At fifteen and up, you have teenagers with jobs, driving abilities, and nothing to do on Saturday afternoons. Some of them will volunteer to help you run practice if you ask. You’ve probably never asked.
Who they are Not current players. You don’t want that dynamic. Former players who’ve aged out. Older siblings of current players. Teammates who’ve quit but still want to be around the sport. They’re not getting paid. They’re getting fed, a shirt, and the authority to run a drill.
What they do Each volunteer owns one station. Not the whole practice. One drill. One group. Two rotations a practice. They show up thirty minutes early, set up their space, and run the same thing every week. You don’t have to think about it. They do.

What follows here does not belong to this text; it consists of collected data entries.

/-- The epoch of a session advances by 1: new keys from the session's secret, both counts restart, and the previous epoch's keys
stay for GRACE rings (R282, R357). -/
def State.advanceEpoch (s : State) (i : Nat) : State :=
  let prev := s.epochPast i
  let next := (s.sesEpoch i + 1) % 65536
  let s1 := s.modSes i (fun q => { q with
    epoch := q.epoch + 1, prev := prev, keys := q.keysAt next, tagFails := 0, txNext := 0, unacked := []
    queue := q.queue.filter (fun t => t.req.isNone && t.frame.typ != 10), expect := 0, held := [], inbox := []
    ackDue := false, lateDue := false, ackTx := 0, acks := [], ackRx := 0, epochSent := false })
  if s1.stream.oweDiscard.contains i then
    let q := s1.ses i
    let t : TxFrame := ⟨0, syncFrame 4 s.stream.mark.1 s.stream.mark.2.1 s.stream.mark.2.2, none, none, false⟩
    (({ s1 with stream := { s1.stream with oweDiscard := s1.stream.oweDiscard.filter (· != i) } } : State).setSes i
      { q with queue := t :: q.queue }).inc (STREAM_CNT_COUNT 10) 1
  else s1

/-- A local domain reset on a session's scope: CONTROL EPOCH goes out, or waits for the link, pending requests complete with
DIE_RESET; the session takes its new epoch when EPOCH_ACK arrives (R281, R283). -/
def State.epochReset (s : State) (i cause : Nat) (inj : Bool) : State :=
  if ! s.isOpen i then s
  else
    let s1 := s.completeLocal i true inj
    let f := ctlFrame 4 cause i ((s1.ses i).remote.getD 0xFFFF) ((s1.sesEpoch i + 1) % 65536)
    let s2 := s1.modSes i (fun q => { q with epochSent := true })
    if s2.linkUp i then s2.sendNow i f else s2.modSes i (fun q => { q with queue := ⟨0, f, none, none, false⟩ :: q.queue })

/-- The indices of every session that is not at its reset value. -/
def State.sesKeys (s : State) : List Nat := s.sess.map (·.1)

/-- Sessions that wait for a step boundary open or begin to close (R281). -/
def State.sessionBoundary (s : State) : State :=
  s.sesKeys.foldl (fun s i =>
    let q := s.ses i
    if q.openReady then ((s.modSes i (fun q => { q with openReady := false })).sesTo i .opened).cmdDone i 0
    else if q.closeReady then
      (s.modSes i (fun q => { q with closeReady := false, closeSince := s.now })).sesTo i .closing
    else s) s

/-- A handshake succeeded with a secret: epoch advanced, keys installed, counts at 0; OPEN at once or at the next step boundary (R281, R282,
R357). -/
def State.opened (s : State) (i : Nat) (secret : List Byte) (initiator : Bool) : State :=
  let s0 := s.modSes i (fun q => { q with secret := some secret, initiator := initiator, shake := none, queue := [] })
  let s1 := ((s0.advanceEpoch i).inc (BARK_CNT_COUNT 4) 1).modSes i (fun q =>
    { q with prev := none, window := 128, openReady := s.busyJob })
  if s.busyJob then s1 else (s1.sesTo i .opened).cmdDone i 0
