-- ==== Sys2Proof/Machine/Clock.lean ====
section
/-!
DEFINITION. Commands of the clock unit (R61 to R77): frequency and spread, source loss and hand-over, PLL locks, measurement and
the gating tree.
-/
namespace Sys2Proof.Machine

/-- Changes the clock unit. -/
def State.setClk (s : State) (f : Clk → Clk) : State := { s with clk := f s.clk }

/-- B of the ring in force, computed anew (R57). -/
def State.newBudget (s : State) : State := s.setRing (fun r => { r with budget := s.budgetAt s.ring.period s.clk.code })

/-- FREQ_CHANGE: at its ring a pending code takes effect on all CPLLs (R61 to R63). -/
def execFreqChange (s : State) : Res :=
  .next <|
    match s.clk.pending with
    | (c, r) :: rest =>
      if ringBefore s.now r then s else (s.setClk (fun k => { k with code := c, pending := rest })).newBudget
    | [] => s

/-! ## The source (R64, R65, R73) -/

/-- Loss of the source (R73): CLOCK/LOSS, FAULT_N, the job aborted, the ring UNLOCKED, edge transmitters idle; the root die runs on the
oscillator, and a host link clocked from the crystal goes down. -/
def State.sourceLoss (s : State) (inj : Bool) : State :=
  let s1 := (s.raiseAbort ⟨.clock, 1⟩ .engine 0 .during inj).dropLock .unlocked
  let s2 := s1.setClk (fun k => { k with xtal := false, xtalGood := false, lossActive := true, code := 48, pending := [] })
  let s3 := (List.range 72).foldl (fun s p => [false, true].foldl (fun s h => s.leaveUp p h .train .lock inj) s) s2
  if s3.host.up = true ∧ s3.host.clkMode = 1 then s3.hostReset false else s3

/-- CRYSTAL_LOSS: no transition for 100 ns while the engine runs on the crystal (R73). -/
def execCrystalLoss (s : State) : Res :=
  .next (if s.clk.xtal then s.sourceLoss false else s.setClk (fun k => { k with xtalGood := false }))

/-- CRYSTAL_GOOD: the detector passes (R65); FAULT_N deasserts where LOSS is clear (R73). -/
def execCrystalGood (s : State) : Res := .next ((s.setClk (fun k => { k with xtalGood := true })).settleFaultN)

/-- CLOCK_HANDOVER: with the detector passed and Seed verified, the root die switches to the crystal and the PLLs start at code 48; after
a loss the engine acquires its ring again (R65, R66, R73). A PLL that failed stays failed. -/
def execClockHandover (s : State) : Res :=
  .next <|
    if s.clk.xtal = false ∧ s.clk.xtalGood = true ∧ s.clk.seedVerified = true then
      let s1 := s.setClk (fun k => { k with
        xtal := true, lossActive := false, code := 48, plls := k.plls.filter (fun p => decide (p.2 = .failed)) })
      let s2 := if s.clk.lossActive ∧ s.f RING_CTRL_ENABLE = 1 ∧ s.ring.lock = .unlocked then s1.lockTo .acquiring else s1
      s2.settleFaultN
    else s

/-! ## PLLs (R66, R74) -/

/-- The source a PLL's records name: its compute or limb die. -/
def pllSrc (n : Nat) : Src := if n < 60 then .die n else .engine

/-- Grafts that use a die whose clocks are gone are refused (R74). -/
def State.refuseGrafts (s : State) (n : Nat) : State :=
  let uses (g : Graft) : Bool :=
    if n < 48 then s.graftUses g n
    else g.taps.any (fun t => t.2 != 0 && limbOfTap t.1 + 48 == n) || g.ports.any (fun p => limbOfPort p.1 + 48 == n)
  let mark (g : Graft) : Graft := { g with unusable := g.unusable || uses g }
  s.setGraft (fun q => { q with active := q.active.map mark, shadow := q.shadow.map mark, parsed := q.parsed.map mark })

/-- A PLL loses lock (R69, R74): its die's clocks stop and the running step aborts. -/
def State.pllLoss (s : State) (n code : Nat) (inj : Bool) : State :=
  (s.setClk (fun k => { k with plls := sset .locked k.plls n .relocking })).raiseAbort ⟨.clock, code⟩ (pllSrc n)
    (if code = 2 then n else 0) .during inj

/-- PLL_UNLOCK: a CPLL or LPLL that is locked loses lock; RPLL's loss is a loss of the source (R74). -/
def execPllUnlock (pll : Nat) (s : State) : Res :=
  .next <|
    if s.pll pll ≠ .locked ∨ 61 ≤ pll then s
    else if pll = 60 then s.sourceLoss false
    else s.pllLoss pll 2 false

/-- PLL_RELOCK: an attempt locks within 1 ms; a CPLL's relock is a DIE reset (R74, Table 16.1). -/
def execPllRelock (pll : Nat) (s : State) : Res :=
  .next <|
    if s.pll pll ≠ .relocking then s
    else
      let s1 := (s.setClk (fun k => { k with plls := sset .locked k.plls pll .locked })).setF (CLK_MEAS_FREQ_ERR pll) 0
      if pll < 48 then s1.dieReset pll false else s1

/-- RELOCK_TIMEOUT: three attempts fail; grafts that use the die are refused until the next ENGINE reset (R74). -/
def execRelockTimeout (pll : Nat) (s : State) : Res :=
  .next <|
    if s.pll pll ≠ .relocking then s
    else
      let s1 := (s.setClk (fun k => { k with plls := sset .locked k.plls pll .failed })).refuseGrafts pll
      if pll < 48 then s1.setDomain pll .unavailable else s1

/-- The mean frequency expected of a PLL in kHz: f × (1 − d / 2) where spread applies (R66, R69). -/
def State.expectKhz (s : State) (n : Nat) : Nat :=
  let spread (f : Nat) : Nat := f * (4000 - s.depth) / 4000
  if n < 48 then spread (1000 * (600 + 25 * s.clk.code))
  else if n < 60 then 2000000
  else spread 1000000

/-- CLK_MEAS_WINDOW: a window ends and its mean is shown; one off by more than 0.1 % sets FREQ_ERR and raises CLOCK/FREQ_ERR once,
and a compute die's CPLL counts as unlocked, with no PLL_UNLOCK record (R69). A PLL that is not locked has had its record. Index 61
is the oscillator, which is only measured. -/
def execClkMeasWindow (pll khz : Nat) (s : State) : Res :=
  .next <|
    if 62 ≤ pll then s
    else
      let (p, s0) := s.fireRoot (some pll) 30 (fun _ => true)
      let khz := if p.isSome then khz + khz / 100 else khz
      let e := s0.expectKhz pll
      let bad := decide (pll < 61) && decide (e < 1000 * (max khz e - min khz e))
      let was := s0.f (CLK_MEAS_FREQ_ERR pll) = 1
      let s1 := (s0.setF (CLK_MEAS_FREQ_KHZ pll) khz).setF (CLK_MEAS_FREQ_ERR pll) (bit bad)
      if bad = false ∨ was ∨ s0.pll pll ≠ .locked then s1
      else if pll < 48 then s1.pllLoss pll 3 p.isSome
      else s1.raise ⟨.clock, 3⟩ (pllSrc pll) 0 true .during p.isSome

/-! ## Registers with rows of their own (R55, R58, R77) -/

/-- A CLK_FREQ or CLK_SSC write that is ignored (R77). -/
def State.clkReject (s : State) : State := (s.flag CLK_SRC_CFG_REJECT).event 3

/-- CLK_FREQ_WRITE: MIN_CODE and MAX_CODE, or nothing at all (R55, R58, R77). -/
def execClkFreqWrite (w : Word64) (s : State) : Res :=
  .next <|
    let lo := CLK_FREQ_MIN_CODE.of w
    let hi := CLK_FREQ_MAX_CODE.of w
    if lo ≤ hi ∧ hi ≤ 120 ∧ (s.ptpOn = true → ptpGuard hi ≤ s.f RING_CONFIG_GUARD) ∧
        s.stillFits (s.f RING_CONFIG_GUARD) s.depthSet (min hi s.vfLimit) = true then
      (s.put CLK_FREQ_MIN_CODE w).put CLK_FREQ_MAX_CODE w
    else s.clkReject

/-- CLK_SSC_WRITE: spread settings, or nothing at all; in effect from the next edge (R58, R67, R77). -/
def execClkSscWrite (w : Word64) (s : State) : Res :=
  .next <|
    let d := CLK_SSC_DEPTH.of w
    let on := CLK_SSC_ENABLE.of w
    if CLK_SSC_RATE.of w ≤ 75 ∧ d ≤ 20 ∧ s.stillFits (s.f RING_CONFIG_GUARD) (if on = 1 then d else 0) s.maxCode = true then
      ((s.put CLK_SSC_ENABLE w).put CLK_SSC_RATE w).put CLK_SSC_DEPTH w
    else s.clkReject

/-! ## The gating tree (R70 to R72) -/

/-- CLK_GATE_REQ: submits a request with GO, unless one is busy, a field is invalid, or a unit below the node is in use (R70 to R72,
R77). Fields below the LEVEL that is named are not looked at, and a request that is invalid as well as early is answered REFUSED_BUSY
(DESIGN CHOICE, log 73). -/
def execClkGateReq (w : Word64) (s : State) : Res :=
  .next <|
    let s1 := [CLK_GATE_REQ_ACTION, CLK_GATE_REQ_LEVEL, CLK_GATE_REQ_DIE, CLK_GATE_REQ_BAND, CLK_GATE_REQ_CLUSTER,
      CLK_GATE_REQ_CELL, CLK_GATE_REQ_UNIT].foldl (fun s F => s.put F w) s
    let l := CLK_GATE_REQ_LEVEL.of w
    let n : GateNode :=
      { level := l, die := CLK_GATE_REQ_DIE.of w, band := if l < 2 then 0 else CLK_GATE_REQ_BAND.of w,
        cluster := if l < 3 then 0 else CLK_GATE_REQ_CLUSTER.of w, cell := if l < 4 then 0 else CLK_GATE_REQ_CELL.of w,
        unit := if l < 4 then 0 else CLK_GATE_REQ_UNIT.of w }
    let act := CLK_GATE_REQ_ACTION.of w
    if CLK_GATE_REQ_GO.of w = 0 then s1
    else if s.clk.gateReq.isSome then s1.setClk (fun k => { k with gateResult := 3 })
    else if 2 ≤ act ∨ l = 0 ∨ 5 ≤ l ∨ 48 ≤ n.die ∨ 9 ≤ n.band ∨ 132 ≤ n.cluster ∨ 3 ≤ n.unit then
      s1.setClk (fun k => { k with gateResult := 2 })
    else if act = 0 ∧ s1.nodeUsed n = true then s1.setClk (fun k => { k with gateResult := 1 })
    else s1.setClk (fun k => { k with gateReq := some (n, decide (act = 1)) })

/-- GATE_REQUEST_DONE: the request completes: the node gates, unless an access has come to it, or ungates with its ancestors (R71,
R72). -/
def execGateRequestDone (s : State) : Res :=
  .next <|
    match s.clk.gateReq with
    | none => s
    | some (n, true) =>
      s.setClk (fun k => { k with gateReq := none, gateResult := 0, gated := k.gated.filter (fun a => ! a.above n)
                                  ungated := k.ungated.filter (· != n) ++ [n] })
    | some (n, false) =>
      if s.nodeUsed n then s.setClk (fun k => { k with gateReq := none, gateResult := 1 })
      else s.setClk (fun k => { k with gateReq := none, gateResult := 0, gated := k.gated.filter (· != n) ++ [n]
                                       ungated := k.ungated.filter (fun a => ! n.above a) })

end Sys2Proof.Machine
end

The commitment One season. That’s the ask. “We need you Tuesday and Thursday, four-thirty to five-thirty, for twelve weeks.” Some will do it. Not all. Not even most. But some will.
The setup Write it down. Send them the drill. Give them the progression. Monday night they get an email: “This week we’re working footwork. Here’s the sequence.” They show up, they run it. You’re somewhere else teaching technique.
The culture piece This is where former players re-enter the program. This is where you build depth. This is where a fifteen-year-old sees what happens when you stay connected. You’re not selling them. You’re showing them.
What you get Four extra drills every practice you don’t have to run. Time to work with your advanced players. A pipeline of college players who understand your system when you recruit them.
It costs nothing. You just have to ask.